** The task **
Please repeat, from the entries that follow, the lines from the one containing "12 to 17. -/" through the one containing "invalidWord 0x8128#16 = true" exactly, adding nothing.

* * * *

-- ==== Sys2Proof/Laws/Safety.lean ====
section
/-! SUPPORT. The small lemmas of the terms of Safety.lean: the execute phase with its two open inputs as arguments, and
the pixels a sprite covers against the blit of it. -/

namespace Sys2Proof

open Machine

/-! ### The open inputs of an instruction (R14, R190) -/

@[simp] theorem Instr.execWith_rnd (x : Reg) (nn draw : Byte) (rank : Nat) (s : State) :
    (Instr.rnd x nn).execWith draw rank s = .next (s.rndWith draw x nn) := rfl

@[simp] theorem Instr.execWith_ldVxK (x : Reg) (draw : Byte) (rank : Nat) (s : State) :
    (Instr.ldVxK x).execWith draw rank s = .next (s.waitKeyWith rank x) := rfl

/-- Every other instruction takes neither input. -/
theorem Instr.execWith_eq_exec (i : Instr) (draw : Byte) (rank : Nat) (s : State) (hr : ∀ x nn, i ≠ .rnd x nn)
    (hk : ∀ x, i ≠ .ldVxK x) : i.execWith draw rank s = exec i s := by
  cases i
  case rnd x nn => exact absurd rfl (hr x nn)
  case ldVxK x => exact absurd rfl (hk x)
  all_goals rfl

end Sys2Proof

namespace Sys2Proof.Machine

/-! ### The sprite of DRW (R182) -/

/-- The pixels the blit of the sprite bytes at `I` flips are those the sprite covers. -/
theorem State.spriteOn_readBytes (s : State) (x0 y0 : Byte) (n : Nat) (r : Row) (c : Col) :
    spriteOn x0 y0 (s.readBytes s.i.toNat n) r c ↔ s.spriteCovers x0 y0 n r c := by
  unfold spriteOn State.spriteCovers
  constructor
  · rintro ⟨k, hk, col, hcol, hb, rfl, rfl⟩
    exact ⟨k, by simpa using hk, col, hcol, by simpa [spriteBit] using hb, rfl, rfl⟩
  · rintro ⟨k, hk, col, hcol, hb, hr, hc⟩
    exact ⟨k, by simpa using hk, col, hcol, by simpa [spriteBit] using hb, Fin.ext hr.symm, Fin.ext hc.symm⟩

/-- A pixel outside the sprite is as it was after the blit of it. -/
theorem State.blit_pixel_outside (s : State) (x0 y0 : Byte) (n : BitVec 4) (r : Row) (c : Col)
    (h : ¬ s.spriteCovers x0 y0 n.toNat r c) :
    Display.pixel (blit x0 y0 (s.readBytes s.i.toNat n.toNat) s.disp).disp r c = s.pixel r c := by
  have hn := n.isLt
  exact (blit_pixel x0 y0 _ s.disp (by simp; omega) r c).2 fun hs => h ((s.spriteOn_readBytes x0 y0 n.toNat r c).mp hs)

/-- A pixel the sprite covers is flipped by the blit of it. -/
theorem State.blit_pixel_covered (s : State) (x0 y0 : Byte) (n : BitVec 4) (r : Row) (c : Col)
    (h : s.spriteCovers x0 y0 n.toNat r c) :
    Display.pixel (blit x0 y0 (s.readBytes s.i.toNat n.toNat) s.disp).disp r c = !s.pixel r c := by
  have hn := n.isLt
  exact (blit_pixel x0 y0 _ s.disp (by simp; omega) r c).1 ((s.spriteOn_readBytes x0 y0 n.toNat r c).mpr h)

end Sys2Proof.Machine
end

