-- ==== Sys2Proof/Tests/Slice0.lean ====
section
/-! SUPPORT. The model's own tests. The expected results are those of the vectors of spec/95_test_vectors.md, named in
the comments, and of the rules cited; none was taken from the model. After them, for each obligation with hypotheses, a
witness that meets them, one for each clause, at a boundary of its range. -/

namespace Sys2Proof.Tests

open Sys2Proof Sys2Proof.Machine

/-! ### Helpers -/

/-- The outcome is a next state with the property. -/
def nextIs (o : Host.Outcome State Fault Refusal) (p : State → Bool) : Bool :=
  match o with
  | .next t => p t
  | .fault _ => false
  | .refused _ => false

/-- The outcome is that fault. -/
def faultIs (o : Host.Outcome State Fault Refusal) (f : Fault) : Bool :=
  match o with
  | .next _ => false
  | .fault g => g == f
  | .refused _ => false

/-- The word is no instruction. -/
def invalidWord (w : Word) : Bool := (decode w).toOption == none

/-- A RESET and a LOAD of the bytes of one word (the boot of spec/95_test_vectors.md). -/
def boot (w : Word) : State := (State.reset.load [highByte w, lowByte w]).1

/-- `boot` with registers overridden. -/
def bootRegs (w : Word) (regs : List (Reg × Byte)) : State := regs.foldl (fun s p => s.setReg p.1 p.2) (boot w)

/-- `boot` with registers, `I` and the bytes at 0x300 overridden. -/
def bootIndex (w : Word) (regs : List (Reg × Byte)) (i : Word) (bytes : List Byte) : State :=
  { (bootRegs w regs).writeBytes 0x300 bytes with i := i }

/-- `boot` with registers overridden and keys pressed. -/
def bootKeys (w : Word) (regs : List (Reg × Byte)) (keys : List Key) : State :=
  keys.foldl (fun s k => s.setKey k true) (bootRegs w regs)

/-- The pixel at row 0, column 0 set. -/
def withFirstPixel (s : State) : State := { s with disp := Display.flip s.disp 0 0 }

/-! ### WellFormed: an ill-formed term for each check -/

theorem test_wf_refuses_sys_named_cls : (Instr.sys 0x0E0#12).wf = false := by decide
theorem test_wf_refuses_sys_named_ret : (Instr.sys 0x0EE#12).wf = false := by decide
theorem test_wf_accepts_sys_beside_them : (Instr.sys 0x0E1#12).wf = true ∧ (Instr.sys 0x1E0#12).wf = true := by decide

/-! ### Decode: a word of every constructor, written out from the patterns of R96 -/

theorem test_decode_sys : decode 0x0123#16 = .ok (.sys 0x123) ∧ decode 0x00E1#16 = .ok (.sys 0x0E1) := by decide
theorem test_decode_cls : decode 0x00E0#16 = .ok .cls := by decide
theorem test_decode_ret : decode 0x00EE#16 = .ok .ret := by decide
theorem test_decode_jp : decode 0x1ABC#16 = .ok (.jp 0xABC) := by decide
theorem test_decode_call : decode 0x2DEF#16 = .ok (.call 0xDEF) := by decide
theorem test_decode_seImm : decode 0x332A#16 = .ok (.seImm 3 0x2A) := by decide
theorem test_decode_sneImm : decode 0x4C7F#16 = .ok (.sneImm 12 0x7F) := by decide
theorem test_decode_seReg : decode 0x5120#16 = .ok (.seReg 1 2) := by decide
theorem test_decode_ldImm : decode 0x6A05#16 = .ok (.ldImm 10 0x05) := by decide
theorem test_decode_addImm : decode 0x7005#16 = .ok (.addImm 0 0x05) := by decide
theorem test_decode_ldReg : decode 0x8DE0#16 = .ok (.ldReg 13 14) := by decide
theorem test_decode_orReg : decode 0x8DE1#16 = .ok (.orReg 13 14) := by decide
theorem test_decode_andReg : decode 0x8DE2#16 = .ok (.andReg 13 14) := by decide
theorem test_decode_xorReg : decode 0x8DE3#16 = .ok (.xorReg 13 14) := by decide
theorem test_decode_addReg : decode 0x8014#16 = .ok (.addReg 0 1) := by decide
theorem test_decode_subReg : decode 0x8DE5#16 = .ok (.subReg 13 14) := by decide
theorem test_decode_shr : decode 0x8DE6#16 = .ok (.shr 13 14) := by decide
theorem test_decode_subnReg : decode 0x8DE7#16 = .ok (.subnReg 13 14) := by decide
theorem test_decode_shl : decode 0x812E#16 = .ok (.shl 1 2) := by decide
theorem test_decode_sneReg : decode 0x9AB0#16 = .ok (.sneReg 10 11) := by decide
theorem test_decode_ldI : decode 0xA2F0#16 = .ok (.ldI 0x2F0) := by decide
theorem test_decode_jpV0 : decode 0xBFFF#16 = .ok (.jpV0 0xFFF) := by decide
theorem test_decode_rnd : decode 0xCFF0#16 = .ok (.rnd 15 0xF0) := by decide
theorem test_decode_drw : decode 0xD014#16 = .ok (.drw 0 1 4) := by decide
theorem test_decode_skp : decode 0xE49E#16 = .ok (.skp 4) := by decide
theorem test_decode_sknp : decode 0xE4A1#16 = .ok (.sknp 4) := by decide
theorem test_decode_ldVxDt : decode 0xF207#16 = .ok (.ldVxDt 2) := by decide
theorem test_decode_ldVxK : decode 0xF30A#16 = .ok (.ldVxK 3) := by decide
theorem test_decode_ldDtVx : decode 0xF215#16 = .ok (.ldDtVx 2) := by decide
theorem test_decode_ldStVx : decode 0xF218#16 = .ok (.ldStVx 2) := by decide
theorem test_decode_addI : decode 0xF11E#16 = .ok (.addI 1) := by decide
theorem test_decode_ldF : decode 0xF229#16 = .ok (.ldF 2) := by decide
theorem test_decode_ldB : decode 0xF533#16 = .ok (.ldB 5) := by decide
theorem test_decode_dumpRegs : decode 0xF255#16 = .ok (.dumpRegs 2) := by decide
theorem test_decode_loadRegs : decode 0xFF65#16 = .ok (.loadRegs 15) := by decide

/-- V-DEC-7 to 10 and 12 to 17. -/
theorem test_decode_invalid : invalidWord 0x5121#16 = true ∧ invalidWord 0x9ABF#16 = true ∧
    invalidWord 0x8128#16 = true ∧ invalidWord 0x812F#16 = true ∧ invalidWord 0xE09F#16 = true ∧
    invalidWord 0xE0A0#16 = true ∧ invalidWord 0xE00E#16 = true ∧ invalidWord 0xF000#16 = true ∧
    invalidWord 0xF154#16 = true ∧ invalidWord 0xFF75#16 = true := by decide

/-- The bytes 70 05 are the word 7005, high byte first (R62); one byte is no word (R90). -/
theorem test_decode_bytes : decodeBytes [0x70, 0x05, 0x71] = .ok (.addImm 0 0x05, [0x71]) ∧
    decodeBytes [0x70] = .error .shortWord := by decide

/-- The host's numbering: bit 0 is the least significant bit of the word. -/
theorem test_decodeTableWord : decodeTableWord 16 0xF065 = some (.loadRegs 0) ∧ decodeTableWord 16 0x5001 = none := by
  decide

/-! ### Reset and step -/

theorem test_reset_inv : State.reset.Inv := 
  ⟨Memory.wf_nil _, ⟨Nat.zero_le _, fun _ h => absurd h List.not_mem_nil⟩, by decide⟩

/-- Reset with nothing placed: the first STEP fetches 0000, which is SYS, and halts (T-RESET-2). -/
theorem test_first_step_of_reset : nextIs (step State.reset) (fun t => t.run == .halted .decodeHalt && t.pc == 0x200) =
    true := by decide

/-- The host's way in: the word placed is the word run, at the reset vector. -/
theorem test_withFetchWord : nextIs (step (State.reset.withFetchWord 16 0x6A05))
    (fun t => t.reg 10 == 0x05 && t.pc == 0x202) = true := by decide

/-- V-FETCH-2: no word at 0xFFF. -/
theorem test_fetch_fault : faultIs (step { boot 0x6A05 with pc := 0x0FFF }) .memoryBounds = true := by decide

/-- V-FETCH-1: the last word is fetched, and `pc` leaves memory without a wrap. -/
theorem test_fetch_last_word : nextIs (step { (boot 0x0000).writeBytes 0xFFE [0x60, 0x01] with pc := 0x0FFE })
    (fun t => t.reg 0 == 0x01 && t.pc == 0x1000) = true := by decide

/-- S8, V-INV-1: an Invalid word halts with `pc` on it. -/
theorem test_invalid_halts : nextIs (step (boot 0x5121)) (fun t => t == (boot 0x5121).halt .decodeHalt) = true := by
  decide

/-- V-HALTED-1: a halted machine keeps even `dirty`. -/
theorem test_halted_step : nextIs (step { boot 0x00E0 with run := .halted .decodeHalt, dirty := true })
    (fun t => t == { boot 0x00E0 with run := .halted .decodeHalt, dirty := true }) = true := by decide

/-- Phase 1 of STEP clears `dirty` before any other instruction (R35, R120). -/
theorem test_dirty_cleared : nextIs (step { boot 0x6A05 with dirty := true }) (fun t => !t.dirty) = true := by decide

* * * *

** Problem solution **
/-- V-DEC-7 to 10 and 12 to 17. -/
theorem test_decode_invalid : invalidWord 0x5121#16 = true ∧ invalidWord 0x9ABF#16 = true ∧
    invalidWord 0x8128#16 = true ∧ invalidWord 0x812F#16 = true ∧ invalidWord 0xE09F#16 = true ∧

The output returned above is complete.